I miss her everyday that she's gone. I can't move on. It's my fault. I lost my love that night. I lost her so quickly. It was all my fault.

We were out on a date in my daddy's car
We hadn't driven very far
There in the road, up straight ahead
A car was stalled, the engine was dead
I couldn't stop, so I swerved to the right
I'll never forget the sound that night
The screamin' tires, the bustin' glass
The painful scream that I heard last.

I shouldn't have been driving. I barely even knew how to drive a muggle car. I only knew from watching Vernon teach Dudley. But of course I'd never actually driven one before that night.

Oh, where oh where can my baby be?
The Lord took her away from me
She's gone to heaven, so I got to be good
So I can see my baby when I leave this world.

We were just looking for some fun. We were bored and after they had closed The Leaky Cauldron we were just wandering around outside. So we decided to have some fun, and drive into the country. It was after two, but we were drunk. We felt no pain.

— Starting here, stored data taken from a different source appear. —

theorem setFs_cons (s : State) (f : Field × Nat) (fs : List (Field × Nat)) : setFs s (f :: fs) = setFs (setF s f.1 f.2) fs := rfl

theorem wf_setFs {s : State} (h : RegsCanon s) (fs : List (Field × Nat)) : RegsCanon (setFs s fs) := by
  induction fs generalizing s with
  | nil => exact h
  | cons f fs ih => exact ih (wf_setF s f.1 f.2 h)

/-- A field apart from the one stored reads as before. -/
theorem getF_setF_apart {s : State} (h : RegsCanon s) {f g : Field} (hf : f.sound) (hg : g.sound) (ha : f.apart g) (v : Nat) :
    getF (setF s f v) g = getF s g := by
  by_cases ho : g.off = f.off
  · refine getF_setF_beside s f g v h hf.1 hf.2 hg.1 ho ?_
    rcases ha with ha | ha | ha
    · exact absurd ho.symm ha
    · exact .inr ha
    · exact .inl ha
  · exact getF_setF_other s f g v h ho

/-- What a field reads after a run of stores. -/
theorem getF_setFs {s : State} (h : RegsCanon s) {g : Field} (hg : g.sound) {fs : List (Field × Nat)}
    (hfs : ∀ f ∈ fs, f.1.sound ∧ (f.1 = g ∨ f.1.apart g)) : getF (setFs s fs) g = fieldAfter g (getF s g) fs := by
  induction fs generalizing s with
  | nil => rfl
  | cons f fs ih =>
    have hrest := ih (wf_setF s f.1 f.2 h) fun x hx => hfs x (List.mem_cons_of_mem f hx)
    obtain ⟨hsound, hself | hapart⟩ := hfs f List.mem_cons_self
    · rw [setFs_cons, hrest, hself, getF_setF_self s g f.2 h hg.1 hg.2, fieldAfter, fieldAfter, List.foldl_cons, if_pos hself]
    · have hne : f.1 ≠ g := by
        intro heq
        have hlo := hg.1
        rw [heq] at hapart
        rcases hapart with ho | hb | hb
        · exact ho rfl
        · omega
        · omega
      rw [setFs_cons, hrest, getF_setF_apart h hsound hg hapart, fieldAfter, fieldAfter, List.foldl_cons, if_neg hne]

/-- A field apart from all that are stored reads as before. -/
theorem getF_setFs_apart {s : State} (h : RegsCanon s) {g : Field} (hg : g.sound) {fs : List (Field × Nat)}
    (hfs : ∀ f ∈ fs, f.1.sound ∧ f.1.apart g) : getF (setFs s fs) g = getF s g := by
  induction fs generalizing s with
  | nil => rfl
  | cons f fs ih =>
    obtain ⟨hsound, hapart⟩ := hfs f List.mem_cons_self
    rw [setFs_cons, ih (wf_setF s f.1 f.2 h) fun x hx => hfs x (List.mem_cons_of_mem f hx), getF_setF_apart h hsound hg hapart]

/-- A register that no store names reads as before. -/
theorem regWord_setFs_other {s : State} (h : RegsCanon s) {k : Nat} {fs : List (Field × Nat)} (hk : ∀ f ∈ fs, k ≠ f.1.off) :
    regWord (setFs s fs) k = regWord s k := by
  induction fs generalizing s with
  | nil => rfl
  | cons f fs ih =>
    rw [setFs_cons, ih (wf_setF s f.1 f.2 h) fun x hx => hk x (List.mem_cons_of_mem f hx), regWord_setF s f.1 f.2 k h,
      if_neg (hk f List.mem_cons_self)]

theorem getF_of_regWord {s t : State} {f : Field} (h : regWord t f.off = regWord s f.off) : getF t f = getF s f := by
  unfold getF
  rw [h]

theorem flag_of_regWord {s t : State} {f : Field} (h : regWord t f.off = regWord s f.off) : flag t f = flag s f := by
  unfold flag
  rw [getF_of_regWord h]

theorem flag_of_getF {s t : State} {f : Field} (h : getF t f = getF s f) : flag t f = flag s f := by
  unfold flag
  rw [h]

/-- Field stores change the register file alone. -/
theorem setFs_frame (s : State) (fs : List (Field × Nat)) : ∃ m, setFs s fs = { s with regs := m } := by
  induction fs generalizing s with
  | nil => exact ⟨s.regs, rfl⟩
  | cons f fs ih => exact ih (setF s f.1 f.2)

/-! ### Registers that nothing beside their block's rule guards -/

/-- A field that no reset keeps takes no part in the retained copy. -/
theorem noteRetained_of_not_kept {off : Nat} (h : keptMask .por off = 0) (old s : State) : noteRetained old s off = s := by
  have hbits : ∀ u : State, retainedBits u off = keepBits 0 off 0 := by
    intro u
    unfold retainedBits keepBits
    rw [h]
    simp
  unfold noteRetained
  rw [hbits, hbits, if_pos rfl]

/-- A write that no lock and no rule of its own stops, of a register that no control clears and nothing retains, is what its block makes of it. -/
theorem actReg_of_plain {s : State} {off x : Nat} (hl : locked s off x = false) (hi : ignoresWrite s off x = false)
    (hc : clearRange off = none) (hk : keptMask .por off = 0) (w : Nat) : actReg s off x w = writeBlock s off x w := by
  unfold actReg
  rw [hl, hi, if_neg Bool.false_ne_true, if_neg Bool.false_ne_true, noteRetained_of_not_kept hk, clearCounters, hc]

/-- No lock and no rule of its own stops a write in the ring block. -/
theorem actReg_ringBlock {off : Nat} (hb : off / 65536 = 1) (hk : keptMask .por off = 0) (s : State) (x w : Nat) :
    actReg s off x w = writeRings s off x w := by
  have hl : lockOf off = none := by
    unfold lockOf
    rw [if_neg (by dsimp only [Reg.LLM_PART, Reg.MEM_LOCK]; omega), if_neg (by dsimp only [Reg.FAB_LOCK]; omega),
      if_neg (by dsimp only [Reg.TEN_LOCK]; omega)]
  have hi : ignoresWrite s off x = false := by
    unfold ignoresWrite
    rw [if_neg (by dsimp only [Reg.FAB_COORD]; omega), if_neg (by dsimp only [Reg.TWIN_MIR_CTX]; omega),
      if_neg (by dsimp only [Reg.RA_JOB, Reg.RA_EMAP_BASE]; omega), if_neg (by dsimp only [Reg.JNL_BASE, Reg.JNL_TAIL]; omega),
      if_neg (by dsimp only [Reg.ATTEST_ADDR]; omega), if_neg (by dsimp only [Reg.REPAIR_DATA]; omega),
      if_neg (by dsimp only [Reg.GOV_FLOOR]; omega), if_neg (by omega)]
  have hc : clearRange off = none := by
    cases hr : clearRange off with
    | none => rfl
    | some range =>
      have hm := mem_counterControls hr
      have table : ∀ c ∈ counterControls, c.1 / 65536 ≠ 1 := by decide
      exact absurd hb (table _ hm)
  rw [actReg_of_plain (by unfold locked; rw [hl]) hi hc hk]
  unfold writeBlock
  rw [hb]
  rfl

/-- The rows of the ring block whose first register stands at an offset. -/
def ringRows (base : Nat) : List FieldRow := (rowsOfBlock 1).filter (fun r => r.off == base)

/-- The registers that each ring has, by the first ring's: 32 bytes apart, the doorbells 8. -/
abbrev RingBase (base stride : Nat) : Prop :=
  stride = 32 ∧ base % 8 = 0 ∧ (0x12000 ≤ base ∧ base < 0x12020 ∨ 0x14000 ≤ base ∧ base < 0x14020)
    ∨ stride = 8 ∧ (base = 0x16000 ∨ base = 0x16800)

/-- A row covers a register: its own, or one of its copies. -/
theorem covers_iff {x : FieldRow} (h : x.count2 = 1) (k : Nat) :
    x.covers k = true ↔ k = x.off ∨ x.off ≤ k ∧ x.count ≠ 1 ∧ (k - x.off) % x.stride = 0 ∧ (k - x.off) / x.stride < x.count := by
  unfold FieldRow.covers
  simp [h, and_assoc]

/-- A row of the ring block stands before the rings' registers, or is one of theirs. -/
theorem ringBlock_rows : ∀ x ∈ rowsOfBlock 1, x.count2 = 1 ∧ (x.off < 0x12000 ∧ x.count = 1 ∨ RingBase x.off x.stride ∧ x.count = 256) := by
  decide +kernel

/-- A ring's register has the rows of the first ring's. -/
theorem rowsAt_ring {base stride r : Nat} (hb : RingBase base stride) (hr : r < 256) : rowsAt (base + stride * r) = ringRows base := by
  have hblock : (base + stride * r) / 0x10000 = 1 := by
    rcases hb with ⟨rfl, hb⟩ | ⟨rfl, hb⟩ <;> omega
  rw [rowsAt, hblock]
  refine List.filter_congr fun x hx => ?_
  obtain ⟨hone, hx⟩ := ringBlock_rows x hx
  rw [Bool.eq_iff_iff, covers_iff hone, beq_iff_eq]
  rcases hx with ⟨hbefore, hcount⟩ | ⟨⟨hx, hoff⟩ | ⟨hx, hoff⟩, hcount⟩ <;> rcases hb with ⟨rfl, hb⟩ | ⟨rfl, hb⟩ <;> rw [hcount]
  · omega
  · omega
  all_goals
    rw [hx]
    omega

/-- What a ring's register shares with the first ring's: its width, and that no reset retains it. -/
theorem ring_register {base stride r : Nat} (hb : RingBase base stride) (hr : r < 256) :
    (rowsAt (base + stride * r)).isEmpty = (ringRows base).isEmpty
      ∧ isWide (base + stride * r) = (ringRows base).any (fun x => decide (32 ≤ x.hi))
      ∧ keptMask .por (base + stride * r) = (ringRows base).foldl (fun a x => if x.kept.contains .por then a + (2 ^ (x.hi + 1) - 2 ^ x.lo) else a) 0 := by
  have hrows := rowsAt_ring hb hr
  have hne : (base + stride * r == Reg.TWIN_CTL) = false := by
    rw [beq_eq_false_iff_ne]
    dsimp only [Reg.TWIN_CTL]
    rcases hb with ⟨rfl, hb⟩ | ⟨rfl, hb⟩ <;> omega
  unfold isWide keptMask
  rw [hrows, hne, Bool.false_or]
  exact ⟨rfl, rfl, rfl⟩

/-- A write of a ring's 32-bit register in a ready machine. -/
theorem writeReg_ring_narrow {s : State} (h : Ready s) {base stride r v : Nat} (hb : RingBase base stride) (hr : r < 256) (hv : v < 2 ^ 32)
    (hrows : (ringRows base).isEmpty = false) (hw : (ringRows base).any (fun x => decide (32 ≤ x.hi)) = false)
    (hk : (ringRows base).foldl (fun a x => if x.kept.contains .por then a + (2 ^ (x.hi + 1) - 2 ^ x.lo) else a) 0 = 0) :
    writeReg s (base + stride * r) v = writeRings (dropHalf s) (base + stride * r) v v := by
  obtain ⟨hempty, hwide, hkept⟩ := ring_register hb hr
  have h8 : (base + stride * r) % 8 = 0 ∧ (base + stride * r) / 65536 = 1 := by
    rcases hb with ⟨rfl, hb⟩ | ⟨rfl, hb⟩ <;> omega
  rw [writeReg_narrow h (hempty.trans hrows) (hwide.trans hw) h8.1 hv, actReg_ringBlock h8.2 (hkept.trans hk)]

/-- A write of a ring's 64-bit register in a ready machine. -/
theorem writeReg_ring_wide {s : State} (h : Ready s) {base stride r v : Nat} (hb : RingBase base stride) (hr : r < 256) (hv : v < 2 ^ 64)
    (hrows : (ringRows base).isEmpty = false) (hw : (ringRows base).any (fun x => decide (32 ≤ x.hi)) = true)
    (hk : (ringRows base).foldl (fun a x => if x.kept.contains .por then a + (2 ^ (x.hi + 1) - 2 ^ x.lo) else a) 0 = 0) :
    writeReg s (base + stride * r) v = writeRings (dropHalf s) (base + stride * r) v v := by
  obtain ⟨hempty, hwide, hkept⟩ := ring_register hb hr
  have h8 : (base + stride * r) % 8 = 0 ∧ (base + stride * r) / 65536 = 1 := by
    rcases hb with ⟨rfl, hb⟩ | ⟨rfl, hb⟩ <;> omega
  rw [writeReg_wide h (hempty.trans hrows) (hwide.trans hw) h8.1 hv, actReg_ringBlock h8.2 (hkept.trans hk)]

When I woke up, the rain was pourin' down
There were people standing all around
Something warm rollin' through my eyes
But somehow I found my baby that night
I lifted her head, she looked at me and said
"Hold me darling just a little while."
I held her close, I kissed her our last kiss
I found the love that I knew I would miss
But now she's gone, even though I hold her tight
I lost my love, my life that night.

We were speeding down the highway. The next exit and we would be only a mile away from a field right near Godric's Hollow. We were going too fast, and there was a car in the road. Just sitting. I didn't see it quick enough, and even if I had, it wouldn't have done anything. I shouldn't have been driving. We couldn't have just apparated, could we? No. I had to lose my baby that night. We kissed just before we crashed; we both knew what would happen to her. But we thought my life would end too. We thought we'd be together soon, on the other side, but no. I had to live. She should have lived. Not me. She was perfect in everyway. I don't deserve to live, but she deserved even more. Maybe that's why the Lord took her though. Maybe Heaven is better than this earth, and she deserved everything she could have.

Oh, where oh where can my baby be?
The Lord took her away from me
She's gone to heaven, so I got to be good
So I can see my baby when I leave this world.
Oooh ooooh

Of course Ginny's family forgave me. Or at least they said they did. But I saw the look in their eyes. In all of them at first, but it was still there whenever Arthur or Ron looked at me. They think I've moved on. They act as though they have. But they haven't. Arthur and Molly's only girl. I'd never expect them to forgive me. I sure wouldn't. But I'll go along with their game. And spend the rest of my life waiting. Just waiting for my death. Because then, I can go to heaven, and see my baby once more. And if I'm lucky, she'll forgive me, and then I can finally forgive myself.